Day 1 of Double-Booked Weekend

March 17th, 2012 (02:42 pm)
busy
Tags:

I feel...: busy

Before I go into a post that's mostly negative about GPS, let me tell you that this is RARE. Overall, this is the best blessing for me to have. I am a LOT more adventurous and the "Will I get lost" is no longer a deciding factor when invited somewhere.

However, there are times where it will be so infuriatingly frustrating. But it's not really its fault. The first two times was because it was my parents' unit and they never upgraded the maps and so the GPS thought there was an A&W where there was the gas station I frequent and a bank branch in a suburb cul-de-sac.

And this time, I blame Wal-Mart for changing locations on me between map upgrades. IN TWO LOCATIONS.

See, there's one I go to all the time. And there's one that's probably closer. But I was already in another part of town and going to Wal-Mart before another appointment.

Let me tell the story...

My plans for the day were to leave early enough to get to the bank and spend some time in Wal-Mart before going to my social things.

First social thing was D&D and that started at 5:30. I intended to be there at 4:30 to counterbalance my tendency to be chronically late.

Well, getting to the bank wasn't an issue. I didn't even need my GPS as I've been there many times before. I could have used the GPS to see if there was one closer, but being too late would have resulted in no money until Monday and my weekend is too full for that to happen.

Then I used the GPS to look for a close Wal-Mart. It took me to where they gated off an abandoned Wal-Mart so I drove through the parking lot of Sam's Club grumping and tried another address. No Wal-Mart again. By this point, the closest one was in Maumelle, so that one was there.

Sometime during the drive to the bank or something, I grew determined to also get my hair cut. And jeans. Jeans were a definite.

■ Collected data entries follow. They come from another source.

-- ==== Sys2Proof/Machine/DayCycle.lean ====
section
/-!
DEFINITION. The commands of modes and the lighting day cycle (R86 to R105, R498).
-/

namespace Sys2Proof.Machine

/-- A port requests a mode (R87). -/
def State.requestVia (s : State) (p : Port) (v : Nat) : State := s.setOne p Obj.modeRequest v

/-- MODE_REQUEST_HIBERNATE: a write of 1 (R87). -/
def execModeRequestHibernate (t : Nat) (p : Port) (s : State) : Host.Outcome State Fault Refusal :=
  s.atAll t fun x => x.requestVia p 1

/-- MODE_REQUEST_DAY_WATCH: a write of 2 (R87). -/
def execModeRequestDayWatch (t : Nat) (p : Port) (s : State) : Host.Outcome State Fault Refusal :=
  s.atAll t fun x => x.requestVia p 2

/-- MODE_REQUEST_FIELD_ONLY: a write of 3 (R87). -/
def execModeRequestFieldOnly (t : Nat) (p : Port) (s : State) : Host.Outcome State Fault Refusal :=
  s.atAll t fun x => x.requestVia p 3

/-- MODE_REQUEST_RELAY: a write of 4 (R87). -/
def execModeRequestRelay (t : Nat) (p : Port) (s : State) : Host.Outcome State Fault Refusal :=
  s.atAll t fun x => x.requestVia p 4

/-- MODE_REQUEST_FULL_SERVICE: a write of 5 (R87). -/
def execModeRequestFullService (t : Nat) (p : Port) (s : State) : Host.Outcome State Fault Refusal :=
  s.atAll t fun x => x.requestVia p 5

/-- MODE_REQUEST_DEGRADED: a write of 6 (R87). -/
def execModeRequestDegraded (t : Nat) (p : Port) (s : State) : Host.Outcome State Fault Refusal :=
  s.atAll t fun x => x.requestVia p 6

/-- DAWN_DRAIN_START: the drain start time of the schedule (R95, R96). -/
def execDawnDrainStart (t : Nat) (s : State) : Host.Outcome State Fault Refusal := s.at t Block.dawnDrain

/-- DRAIN_ACCEPTANCE_CLOSE: ANNOUNCE_TIME after the drain start (R96, R97). -/
def execDrainAcceptanceClose (t : Nat) (s : State) : Host.Outcome State Fault Refusal := s.at t Block.drainClose

/-- DRAIN_GUARD_DEADLINE: DRAIN_GUARD before T (R96). -/
def execDrainGuardDeadline (t : Nat) (s : State) : Host.Outcome State Fault Refusal := s.at t Block.drainGuard

/-- DRAIN_COMPLETE: no accepted work is held (R96). -/
def execDrainComplete (t : Nat) (s : State) : Host.Outcome State Fault Refusal := s.at t Block.drainDone

/-- DUSK_ALARM (R95, R101). -/
def execDuskAlarm (t : Nat) (s : State) : Host.Outcome State Fault Refusal := s.furnace t Block.duskAlarm

/-- WAKE_ALARM_DELAY_EXPIRY (R101). -/
def execWakeAlarmDelayExpiry (t : Nat) (s : State) : Host.Outcome State Fault Refusal := s.furnace t Block.wakeAlarm

/-- WAKE_EVENT: a wake source, by its bit of WAKE_ENABLE, with the levels of the GPIO pins (R101, R102). -/
def execWakeEvent (t source gpio : Nat) (s : State) : Host.Outcome State Fault Refusal :=
  s.furnace t fun b => b.wakeEvent source gpio

/-- RAILS_GOOD: the PMIC reports rails good; `vioB33` tells the level of VIO_B (R498, R519). -/
def execRailsGood (t : Nat) (vioB33 : Bool) (s : State) : Host.Outcome State Fault Refusal :=
  s.furnace t fun b => b.railsGood vioB33

/-- RAIL_TIMEOUT_EXPIRY (R498). -/
def execRailTimeoutExpiry (t : Nat) (s : State) : Host.Outcome State Fault Refusal := s.furnace t Block.railTimeout

end Sys2Proof.Machine
end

So, by now it's really close to 5. I decide to get my hair cut anyay. After that, I went to the clothing section close-by and grabbed a pair of jeans as well.

One, last time I looked for jeans and it wasn't winter, it was nigh impossible. Nay, it WAS impossible. I ended up going to a boutique store. Cheaper than $50 but I am NOT a boutique girl. Heck, I'm not even a department store girl. (When Lori says boutique, she means not a department or discount store.)

But luckily I found a pair in the size of the pants I was wearing at the moment.

The plan was to change at LARP, hopefully with no one realizing because oddly, the idea of people noticing is embarrassing. (However, since this is after the fact, I don't care if you guys know.)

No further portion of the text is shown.